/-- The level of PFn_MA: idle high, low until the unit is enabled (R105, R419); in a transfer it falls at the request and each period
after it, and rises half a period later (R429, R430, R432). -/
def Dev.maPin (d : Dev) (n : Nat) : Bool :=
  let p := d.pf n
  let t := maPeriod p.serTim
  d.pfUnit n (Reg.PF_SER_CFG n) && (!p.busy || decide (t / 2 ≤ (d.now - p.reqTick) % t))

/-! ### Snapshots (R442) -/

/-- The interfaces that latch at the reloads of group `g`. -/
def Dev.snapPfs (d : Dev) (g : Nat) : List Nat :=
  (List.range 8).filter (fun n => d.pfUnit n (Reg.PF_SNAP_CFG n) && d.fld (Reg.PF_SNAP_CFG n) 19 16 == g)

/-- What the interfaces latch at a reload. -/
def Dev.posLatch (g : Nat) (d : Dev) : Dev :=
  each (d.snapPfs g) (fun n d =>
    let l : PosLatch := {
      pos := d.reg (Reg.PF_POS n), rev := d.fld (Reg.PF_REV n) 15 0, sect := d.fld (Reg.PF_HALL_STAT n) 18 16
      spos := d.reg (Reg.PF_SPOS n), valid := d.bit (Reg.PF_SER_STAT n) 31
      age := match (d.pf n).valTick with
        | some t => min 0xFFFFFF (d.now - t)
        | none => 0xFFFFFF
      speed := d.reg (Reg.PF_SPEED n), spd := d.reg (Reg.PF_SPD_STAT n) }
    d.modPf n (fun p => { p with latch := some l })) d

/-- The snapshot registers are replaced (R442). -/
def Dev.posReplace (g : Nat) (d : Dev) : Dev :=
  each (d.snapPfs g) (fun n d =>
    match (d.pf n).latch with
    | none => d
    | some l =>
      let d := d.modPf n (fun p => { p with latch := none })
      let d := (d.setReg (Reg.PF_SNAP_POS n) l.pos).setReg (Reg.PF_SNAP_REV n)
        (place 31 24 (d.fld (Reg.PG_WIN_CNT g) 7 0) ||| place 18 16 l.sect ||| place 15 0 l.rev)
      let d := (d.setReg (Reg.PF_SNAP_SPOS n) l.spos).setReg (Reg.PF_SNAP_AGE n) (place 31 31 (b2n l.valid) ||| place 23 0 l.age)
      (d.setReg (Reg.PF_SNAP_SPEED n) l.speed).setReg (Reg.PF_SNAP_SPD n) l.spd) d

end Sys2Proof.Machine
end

########################################

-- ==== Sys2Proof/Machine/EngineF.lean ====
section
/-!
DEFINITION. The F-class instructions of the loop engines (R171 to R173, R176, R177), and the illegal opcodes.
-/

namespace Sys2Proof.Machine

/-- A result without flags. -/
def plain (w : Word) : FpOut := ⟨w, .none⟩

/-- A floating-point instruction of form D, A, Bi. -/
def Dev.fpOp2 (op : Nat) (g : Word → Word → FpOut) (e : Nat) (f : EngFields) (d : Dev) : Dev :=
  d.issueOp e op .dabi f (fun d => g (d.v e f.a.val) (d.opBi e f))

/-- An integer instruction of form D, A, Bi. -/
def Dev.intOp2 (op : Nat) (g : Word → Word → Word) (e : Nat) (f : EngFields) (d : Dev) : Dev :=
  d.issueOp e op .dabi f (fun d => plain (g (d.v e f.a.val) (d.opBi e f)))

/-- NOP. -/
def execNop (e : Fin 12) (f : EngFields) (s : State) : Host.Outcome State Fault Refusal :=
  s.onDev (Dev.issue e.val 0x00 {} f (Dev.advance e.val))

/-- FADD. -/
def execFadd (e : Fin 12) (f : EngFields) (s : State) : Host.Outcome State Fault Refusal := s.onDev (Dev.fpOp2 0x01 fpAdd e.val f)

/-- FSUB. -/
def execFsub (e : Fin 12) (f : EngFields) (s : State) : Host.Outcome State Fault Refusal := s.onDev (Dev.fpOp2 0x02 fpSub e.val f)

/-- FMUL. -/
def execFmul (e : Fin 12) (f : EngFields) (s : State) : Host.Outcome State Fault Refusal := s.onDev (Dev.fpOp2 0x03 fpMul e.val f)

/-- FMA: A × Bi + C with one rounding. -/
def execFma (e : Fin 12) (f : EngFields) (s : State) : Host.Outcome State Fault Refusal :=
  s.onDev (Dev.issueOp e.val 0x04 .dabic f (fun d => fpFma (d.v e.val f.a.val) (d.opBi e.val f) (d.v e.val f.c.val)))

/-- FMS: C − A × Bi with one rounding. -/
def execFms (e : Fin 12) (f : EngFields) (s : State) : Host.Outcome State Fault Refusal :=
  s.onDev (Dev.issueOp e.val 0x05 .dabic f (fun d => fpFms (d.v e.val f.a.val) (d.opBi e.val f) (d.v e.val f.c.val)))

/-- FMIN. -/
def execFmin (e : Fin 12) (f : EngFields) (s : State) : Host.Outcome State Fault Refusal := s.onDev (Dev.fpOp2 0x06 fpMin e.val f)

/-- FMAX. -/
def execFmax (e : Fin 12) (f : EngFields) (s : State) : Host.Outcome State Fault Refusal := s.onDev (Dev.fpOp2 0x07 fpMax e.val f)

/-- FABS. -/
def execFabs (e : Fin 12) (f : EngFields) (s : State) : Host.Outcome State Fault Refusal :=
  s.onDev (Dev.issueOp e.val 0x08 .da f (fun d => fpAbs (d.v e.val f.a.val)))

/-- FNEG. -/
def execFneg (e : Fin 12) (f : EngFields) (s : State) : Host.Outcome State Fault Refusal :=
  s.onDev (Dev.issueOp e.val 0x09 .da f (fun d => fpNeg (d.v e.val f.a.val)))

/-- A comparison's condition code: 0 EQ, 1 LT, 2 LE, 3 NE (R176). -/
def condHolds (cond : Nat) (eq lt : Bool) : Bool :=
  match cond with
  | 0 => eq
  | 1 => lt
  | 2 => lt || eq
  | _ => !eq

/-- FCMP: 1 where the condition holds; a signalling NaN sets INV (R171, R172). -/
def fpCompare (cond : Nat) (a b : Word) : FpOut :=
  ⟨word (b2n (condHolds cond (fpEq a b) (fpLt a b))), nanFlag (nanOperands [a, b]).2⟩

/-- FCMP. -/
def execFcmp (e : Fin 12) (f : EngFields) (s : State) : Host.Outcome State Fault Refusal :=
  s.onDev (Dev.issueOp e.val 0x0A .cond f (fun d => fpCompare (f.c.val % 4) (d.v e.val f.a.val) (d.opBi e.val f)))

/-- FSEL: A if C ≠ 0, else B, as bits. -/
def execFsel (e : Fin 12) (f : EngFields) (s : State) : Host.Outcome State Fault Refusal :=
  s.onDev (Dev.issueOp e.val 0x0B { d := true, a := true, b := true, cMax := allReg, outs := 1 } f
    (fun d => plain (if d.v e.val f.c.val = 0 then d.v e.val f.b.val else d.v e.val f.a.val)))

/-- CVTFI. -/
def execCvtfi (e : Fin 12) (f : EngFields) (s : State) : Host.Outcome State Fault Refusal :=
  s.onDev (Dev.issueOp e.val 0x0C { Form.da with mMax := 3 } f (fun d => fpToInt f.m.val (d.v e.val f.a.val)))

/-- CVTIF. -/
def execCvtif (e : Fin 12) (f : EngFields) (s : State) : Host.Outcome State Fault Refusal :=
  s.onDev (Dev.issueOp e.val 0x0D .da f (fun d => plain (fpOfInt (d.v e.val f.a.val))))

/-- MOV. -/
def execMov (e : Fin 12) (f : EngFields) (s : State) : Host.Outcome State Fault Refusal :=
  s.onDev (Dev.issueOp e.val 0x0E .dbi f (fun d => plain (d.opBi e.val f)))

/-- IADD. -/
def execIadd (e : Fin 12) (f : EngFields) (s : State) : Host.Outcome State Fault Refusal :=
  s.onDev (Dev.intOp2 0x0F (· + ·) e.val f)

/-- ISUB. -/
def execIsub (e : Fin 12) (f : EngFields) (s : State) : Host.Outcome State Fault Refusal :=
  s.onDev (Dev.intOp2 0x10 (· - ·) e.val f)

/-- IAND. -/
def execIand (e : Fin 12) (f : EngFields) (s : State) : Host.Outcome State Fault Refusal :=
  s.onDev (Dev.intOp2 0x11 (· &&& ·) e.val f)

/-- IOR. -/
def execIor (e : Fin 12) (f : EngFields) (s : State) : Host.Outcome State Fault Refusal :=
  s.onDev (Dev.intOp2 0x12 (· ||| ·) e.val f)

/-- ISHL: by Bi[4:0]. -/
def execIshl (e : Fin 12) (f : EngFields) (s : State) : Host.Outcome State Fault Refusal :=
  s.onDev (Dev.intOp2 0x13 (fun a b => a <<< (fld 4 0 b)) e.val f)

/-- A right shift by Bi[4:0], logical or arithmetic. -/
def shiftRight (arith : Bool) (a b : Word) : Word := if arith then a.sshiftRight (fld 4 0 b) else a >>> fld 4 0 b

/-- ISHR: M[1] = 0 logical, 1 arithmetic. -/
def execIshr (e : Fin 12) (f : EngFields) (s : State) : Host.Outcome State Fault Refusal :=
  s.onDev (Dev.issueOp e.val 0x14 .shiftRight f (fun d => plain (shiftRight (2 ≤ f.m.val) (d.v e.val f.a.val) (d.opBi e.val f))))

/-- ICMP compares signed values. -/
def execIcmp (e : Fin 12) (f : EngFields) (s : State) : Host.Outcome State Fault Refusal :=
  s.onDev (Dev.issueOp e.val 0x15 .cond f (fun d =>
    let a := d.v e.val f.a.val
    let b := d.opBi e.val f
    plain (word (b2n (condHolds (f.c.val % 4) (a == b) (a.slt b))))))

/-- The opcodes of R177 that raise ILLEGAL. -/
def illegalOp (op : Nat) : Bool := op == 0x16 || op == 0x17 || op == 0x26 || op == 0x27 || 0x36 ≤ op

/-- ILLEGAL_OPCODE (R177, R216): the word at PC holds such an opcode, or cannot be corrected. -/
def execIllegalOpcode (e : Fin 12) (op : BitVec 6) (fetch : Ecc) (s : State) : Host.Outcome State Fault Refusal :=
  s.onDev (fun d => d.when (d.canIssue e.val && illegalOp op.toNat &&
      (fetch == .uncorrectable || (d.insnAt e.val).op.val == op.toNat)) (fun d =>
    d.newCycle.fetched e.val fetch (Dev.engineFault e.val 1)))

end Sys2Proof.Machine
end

########################################

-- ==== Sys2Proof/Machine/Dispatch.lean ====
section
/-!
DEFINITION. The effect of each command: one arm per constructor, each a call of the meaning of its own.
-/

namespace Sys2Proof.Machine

########################################

#### WHAT IS REQUIRED:
Copy the records above exactly, beginning at the line that contains "and each period" and stopping after the line that contains "Snapshots (R442) -/".

#### COMPLETED TASK:
/-- The level of PFn_MA: idle high, low until the unit is enabled (R105, R419); in a transfer it falls at the request and each period
after it, and rises half a period later (R429, R430, R432). -/
def Dev.maPin (d : Dev) (n : Nat) : Bool :=
  let p := d.pf n
  let t := maPeriod p.serTim
  d.pfUnit n (Reg.PF_SER_CFG n) && (!p.busy || decide (t / 2 ≤ (d.now - p.reqTick) % t))

/-! ### Snapshots (R442) -/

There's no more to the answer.